Infrastructure ministry may have overstated construction orders by up to ¥5 tril. a year
The Land, Infrastructure, Transport and Tourism Ministry
21:00 JST, May 13, 2022
A government panel investigating data tampering by the infrastructure ministry has estimated that construction orders were inflated by up to ¥5.1 trillion a year, according to sources.
The panel has found that integrated construction statistics used in gross domestic product (GDP) calculations have a margin of error of up to 0.6% as a result of the ministry’s tampering. However, the impact on overall GDP data is expected to be minimal.
Last December, the Land, Infrastructure, Transport, and Tourism Ministry was found to have overstated data from construction order surveys.

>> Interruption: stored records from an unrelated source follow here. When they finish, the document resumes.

/-- One BF16 element at an output exponent, clamped, and whether it saturated. -/
def narrowBf16 (eout : Int) (y : BitVec 32) : BitVec 16 × Bool :=
  let x := toBf16 ((ofFp32 y).shift eout)
  if x.toNat % 2 ^ 15 = 0x7F80 then (x - 1, true) else (x, false)

/-- The saturated blocks (FP8) of a row, or 1 for a saturated row (BF16). -/
def saturation (p : Pour) (eout : Int) (ys : List (BitVec 32)) : Nat :=
  match p.slot.ofmt.toNat with
  | 0 => (chunk 32 9 ys).countP fun b => (narrowFp8 eout b).2.2
  | 1 => if ys.any fun y => (narrowBf16 eout y).2 then 1 else 0
  | _ => 0

/-- Write one output row (stages E14 to E16). -/
def writeRow (g : Nat) (p : Pour) (eout : Int) (i : Nat) (ys : List (BitVec 32)) (s : State) : State :=
  let w := p.op.word
  let o := 64 * oF w 48 16 + 64 * oF w 64 12 * i
  match p.slot.ofmt.toNat with
  | 0 =>
    let bs := (chunk 32 9 ys).map (narrowFp8 eout)
    tileWrite g (oF w 76 22 + 8 * i) (bs.map fun b => b.2.1) (tileWrite g o (bs.flatMap fun b => b.1) s)
  | 1 => tileWrite g o (ys.flatMap fun y => wordBytes (narrowBf16 eout y).1) s
  | _ => tileWrite g o (ys.flatMap fun y => wordBytes (fp32 ((ofFp32 y).shift eout))) s

/-- A row of FP32 output overflows where the output exponent takes a finite element to infinity. -/
def scaleOverflows (p : Pour) (eout : Int) (ys : List (BitVec 32)) : Bool :=
  2 ≤ p.slot.ofmt.toNat && ys.any fun y => overflowed (ofFp32 y) (fp32 ((ofFp32 y).shift eout))

/-- The elements that a pour has formed, row by row. -/
def outRows (p : Pour) : List (List (BitVec 32)) := p.out.map fun r => r.map fun x => x.1

/-- Saturated blocks or rows of a pour's rows at an output exponent; a KEEP pour narrows nothing. -/
def saturations (p : Pour) (eout : Int) : Nat :=
  if oB p.op.word 37 then 0 else (outRows p).foldl (fun n ys => n + saturation p eout ys) 0

/-- The EPI slot's output exponent, and that of the recompute pass (spec/03 R79). -/
def slotEout (e : EpiSlot) : Int := sgn 8 e.eout.toNat
def recomputeEout (s : State) (p : Pour) : Int := max (slotEout p.slot - cfg s 0x5010 1) (-120)

/-- The output exponent of the pass whose rows a pour leaves. -/
def pourEout (s : State) (p : Pour) : Int := if p.recomputed then recomputeEout s p else slotEout p.slot

/-! ### Timing (spec/03 R75, R82, R83; spec/05 R163) -/

/-- A pour loads B slices. -/
def pourLoads (e : EpiSlot) : Bool := e.exp || e.vsrc

/-- The pieces that a pour spans: one for a pour that reads no segment entry (spec/03 R75). -/
def pourPieces (s : State) (g : Nat) (w : BitVec 128) (e : EpiSlot) : List Piece :=
  if pourLoads e then piecesOf (segsOver s g (oF w 98 2) (oF w 100 12) (oF w 38 10)) (oF w 38 10)
  else [{ seg := none, row := 0, rows := oF w 38 10 }]

/-- The clocks at which the rows of a piece are final in every bank that the pour reads (spec/03 R68, R84); none while the
last of them is not known, or a bank is held by no chain that has taken its LAST op, or the pour has more rows than the
chain. -/
def pieceFinals (s : State) (g : Nat) (p : Pour) (x : Piece) : Option (List Nat) :=
  let k := coreOf s g
  let w := p.op.word
  let ok (b : Bank) : Option (List Nat) :=
    match b.chain with
    | none => none
    | some c => if c.last && oF w 38 10 ≤ c.rows && x.row + x.rows ≤ c.finals.length
      then some ((c.finals.drop x.row).take x.rows) else none
  match ok (accOf k (oB w 35)), p.slot.exp with
  | none, _ => none
  | some fa, false => some fa
  | some fa, true => (ok (rankOf k (oB w 36))).map fun fr => (fa.zip fr).map fun f => max f.1 f.2

/-- The clocks at which rows are read: each waits for its turn, its finality and its B slice (spec/03 R82). -/
def readClocks (step turn b : Nat) : List Nat → List Nat
  | [] => []
  | f :: fs => let c := max turn (max f b); c :: readClocks step (c + step) b fs

/-- Cycles that a recompute pass takes (spec/03 R79, spec/05 R163). -/
def recomputeCycles (s : State) (p : Pour) : Nat :=
  let n (x : Piece) : Nat := max (pace s * x.rows) 64
  match p.pieces with
  | [x] => 16 + n x
  | xs => 80 + xs.foldl (fun a x => a + n x) 0

/-! ### POUR (spec/03 R82 to R84) -/

/-- The memories that the rows of a piece of a pour are read from. -/
def pourReads (p : Pour) (cols : Nat) (x : Piece) (bank : Bool) : List MemRange :=
  let e := p.slot
  let w := p.op.word
  (.acc (oB w 35), 1024 * x.row, 1024 * x.rows) ::
    (if e.exp then [(.rank (oB w 36), 256 * x.row, 256 * x.rows)] else []) ++
    (if pourLoads e then [(.bBank bank, 0, 0x8000)] else []) ++
    tileRanges (if oB w 37 then [] else
      (if e.bias then [(64 * e.baddr.toNat, 4 * cols)] else []) ++
      (if e.scl && !e.vsrc then [(64 * e.vaddr.toNat, 4 * cols)] else []) ++
      (if e.deriv then (List.range x.rows).map fun i =>
        (64 * e.zaddr.toNat + 64 * e.zstride.toNat * (x.row + i), if e.zfmt then 4 * cols else 2 * cols) else []))

/-- A B bank of a core. -/
def bBankOf (k : Core) (b : Bool) : List (BitVec 16) := if b then k.b1 else k.b0

/-- The B slice of a piece loads into a bank, ending at a clock (spec/03 R75). -/
def loadB (g : Nat) (q : QOp) (x : Piece) (xs : List RingSlice) (b : Bool) (c : Nat) (s : State) : State :=
  let v := bSetOf (sliceOf xs false)
  updCore g (fun k => rewritten (.bBank b) 0x8000 (if b then { k with b1 := v } else { k with b0 := v })) (loadEnds g q x c s)

/-- The first pass of a pour is complete: its saturations, and one numeric event of each class that its rows raise. Table
NU-6 has no unit for the epilogue: its events carry the bottom adder's, 0x000 + g (DESIGN CHOICE, log entry 60). -/
def firstPass (g : Nat) (p : Pour) (s : State) : State :=
  let e := slotEout p.slot
  let w := p.op.word
  let rows := outRows p
  let k := coreOf s g
  let clamp := p.slot.exp && (List.range (oF w 38 10)).any fun i =>
    (rankBf16 ((rankOf k (oB w 36)).vals.getD i [])).any fun x => x.2
  let nan := (!oB w 37 || p.slot.exp) && rows.any fun r => r.any isNan32
  let overflow := p.out.any (fun r => r.any fun x => x.2) || (!oB w 37 && rows.any (scaleOverflows p e))
  let classes := (if clamp then [0] else []) ++ (if nan then [1] else []) ++ (if overflow then [2] else [])
  let p := { p with saturated := saturations p e, raised := classes }
  opEvents g 0 p.op.index classes (updCore g (fun k => { k with pour := some p }) s)

/-- One piece of a pour whose rows are final and whose slices are in the ring (spec/03 R75, R82): its B loads into the bank
not in use, and its rows are read. -/
def pourStep (g : Nat) (p : Pour) (x : Piece) (xs : List Piece) (sl : List RingSlice) (finals : List Nat) (s : State) :
    State :=
  let loads := pourLoads p.slot
  let b := if loads then max p.loadFrom (arrival sl) + 64 else p.rowFrom
  let s := if loads then loadB g p.op x sl p.bank b s else s
  withReadsOf g p.op (pourReads p (pourCols s g p) x p.bank) s fun s =>
    let reads := readClocks (pace s) p.rowFrom b finals
    let turns := readClocks (pace s) p.rowFrom b (finals.map fun _ => 0)
    let last := reads.getLast?.getD b
    let out := (List.range x.rows).map fun i =>
      pourRow s g p (bBankOf (coreOf s g) p.bank) (sliceOf sl true) (x.row + i)
    let s := count g 0x04D (b - p.rowFrom) (count g 0x04C (last - turns.getLast?.getD b) s)
    let p := { p with
      left := xs, loadFrom := reads.headD b, rowFrom := last + pace s, bank := if loads then !p.bank else p.bank,
      out := p.out ++ out, endAt := last + 16 }
    let s := updCore g (fun k => { k with pour := some p }) s
    if xs.isEmpty then firstPass g p s else s

/-- The pour under way goes on, piece by piece, as far as rows are final and slices in the ring. -/
def advancePour (g : Nat) : Nat → State → State
  | 0, s => s
  | n + 1, s =>
    match (coreOf s g).pour with
    | none => s
    | some p => match p.left with
      | [] => s
      | x :: xs => match pieceFinals s g p x, pieceSlices s g p.op x with
        | some f, some sl => advancePour g n (pourStep g p x xs sl f s)
        | _, _ => s

/-- The rank lane and the pour of a core go on as far as they can. -/
def advanceCore (g : Nat) (s : State) : State := advancePour g 513 (advanceRank g 513 s)

/-- MMA_RUN (spec/03 R63 to R69, R73). -/
def execMmaRun (core : BitVec 7) (stream : Bool) (s : State) : Outcome State Fault Refusal :=
  onOp core stream 0x11 s fun q s => advanceCore core.toNat (mmaRun core.toNat q s)

/-- RANK_RUN (spec/03 R70, R71; spec/05 R155). -/
def execRankRun (core : BitVec 7) (stream : Bool) (s : State) : Outcome State Fault Refusal :=
  onOp core stream 0x20 s fun q s => advanceCore core.toNat (rankRun core.toNat q s)

/-- The effect of POUR at its start: it latches its EPI slot (spec/05 R146, R156). -/
def pourStart (g : Nat) (q : QOp) (s : State) : State :=
  let e := epiOf (coreOf s g) (epiIndex s g q.stream (oF q.word 32 3))
  if !e.valid then startFault g q 2 s
  else
    let ps := pourPieces s g q.word e
    let p : Pour := {
      op := q, slot := e, left := ps, pieces := ps, loadFrom := s.clock, rowFrom := s.clock, bank := false, out := [],
      endAt := s.clock, raised := [], saturated := 0, recomputed := false, clamped := false }
    updCore g (fun k => { k with pour := some p }) s

/-- POUR (spec/05 R146, R156). -/
def execPour (core : BitVec 7) (stream : Bool) (s : State) : Outcome State Fault Refusal :=
  onOp core stream 0x40 s fun q s => advanceCore core.toNat (pourStart core.toNat q s)

/-- The pour of a core whose first pass has run, as far as its rows and slices allow by now. -/
def drainedPour (s : State) (g : Nat) : Option (Pour × State) :=
  let s := advanceCore g s
  match (coreOf s g).pour with
  | none => none
  | some p => if p.left.isEmpty then some (p, s) else none

/-- The one recompute of a pour that saturated (spec/03 R79, R80), from the cycle after its first pass. The rows are those
that the first pass formed from the banks still held; they narrow at the reduced output exponent. A clamp that only the recompute
meets raises its event under the bottom adder's unit number, as the first pass does (log entry 60). -/
def recomputePour (g : Nat) (s : State) : State :=
  match drainedPour s g with
  | none => advanceCore g s
  | some (p, s) =>
    if p.saturated = 0 || p.recomputed || !inTime s g p.endAt then s
    else
      let s := untilClock p.endAt s
      let clamped := saturations p (recomputeEout s p) ≠ 0
      let classes := if clamped && !p.raised.contains 0 then [0] else []
      let p := { p with recomputed := true, clamped := clamped, endAt := p.endAt + recomputeCycles s p }
      let s := updCore g (fun k => { k with pour := some p }) s
      opEvents g 0 p.op.index classes (count g 0x04B 1 s)

/-- POUR_RECOMPUTE (spec/03 R79, R80). -/
def execPourRecompute (core : BitVec 7) (s : State) : Outcome State Fault Refusal := done (recomputePour core.toNat s)

/-- The status record of a pour (spec/03 R81). -/
def statusRecord (p : Pour) (eout : Int) : BitVec 32 :=
  BitVec.ofNat 32 ((BitVec.ofInt 8 eout).toNat * 2 ^ 24 + p.recomputed.toNat * 2 ^ 23 + p.clamped.toNat * 2 ^ 22 +
    min p.saturated 4095 * 2 ^ 10)

/-- The banks that a pour releases, free from the next cycle on (spec/03 R69, R72, R83; DEDUCED, log entry 29). -/
def releaseBanks (g : Nat) (p : Pour) (s : State) : State :=
  let w := p.op.word
  let keep := oB w 37
  let s := if keep then s else updCore g (setAcc (oB w 35) { freeAt := s.clock + 1 }) s
  let rank := if p.slot.exp || keep then !oB w 114 else false
  if rank then updCore g (setRank (oB w 36) { freeAt := s.clock + 1 }) s else s

/-- What a pour leaves: its output rows, or for a KEEP pour the expand results in its accumulator bank (spec/03 R72). -/
def pourResult (g : Nat) (p : Pour) (s : State) : State :=
  let w := p.op.word
  if oB w 37 then updCore g (fun k =>
    let bank := accOf k (oB w 35)
    setAcc (oB w 35) { bank with vals := setRows 0 (outRows p) bank.vals } (rewritten (.acc (oB w 35)) (1024 * oF w 38 10) k)) s
  else count g 0x04A (oF w 38 10) ((indexed (outRows p)).foldl (fun s r => writeRow g p (pourEout s p) r.1 r.2 s) s)

/-- A pour completes (spec/03 R83): the output, the status record, the token, and the banks. A pour that would end past its
program's deadline does not complete. -/
def completePour (g : Nat) (s : State) : State :=
  match drainedPour s g with
  | none => advanceCore g s
  | some (p, s) =>
    if (p.saturated ≠ 0 && !p.recomputed) || !inTime s g p.endAt then s
    else
      let s := pourResult g p (untilClock p.endAt s)
      let s := tileWrite g (4 * p.slot.staddr.toNat) (wordBytes (statusRecord p (pourEout s p))) s
      let s := sendCredit g (oSctr p.op.word) (oSamt p.op.word) s
      count g 0x049 1 (releaseBanks g p (updCore g (fun k => { k with pour := none }) s))

/-- POUR_COMPLETE (spec/03 R83). -/
def execPourComplete (core : BitVec 7) (s : State) : Outcome State Fault Refusal := done (completePour core.toNat s)

end Sys2Proof.Machine
end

From April 2013 to March 2021, the ministry logged estimated construction order data for companies that failed to turn in monthly surveys and treated data consolidated over several months in subsequent surveys as the figure for the latest month. As a result, data was effectively being logged twice.
In January, a panel was launched to investigate the impact of the ministry’s tampering on the statistical data and explore ways to correct the data.
Some of the past surveys had been discarded, so the panel compiled estimates based on data from fiscal 2020, for which complete records exist.
Based on the panel’s estimates, the annual value of orders, which combines data from prime- and sub-contractors, was overstated by ¥2.8 trillion to ¥5.1 trillion, depending on the time period.
The annual value of construction orders over the period in question was about ¥80 trillion. Based on this, the tampering inflated the figure by 3.6-6.6%.
The impact was up to 5.3% for prime contractor statistics.
However, the margin of error ranged from minus 0.3% to plus 0.6% for integrated construction statistics, which are based on the results of construction order surveys and are directly reflected in GDP data.
The low figure is attributable to the method of calculation, which uses the value of orders received by prime contractors and the value of construction work undertaken.
According to the Cabinet Office, the construction sector accounts for about 10% of the nation’s GDP, and the integrated statistics reflect only a small portion of this.
The government expected the data irregularities to have a limited impact on GDP data, and the panel’s investigation seems to confirm such a view.
Before the end of the year, the ministry intends to revise the data on construction orders and integrated statistics on construction works for fiscal 2013-20 based on the panel’s report.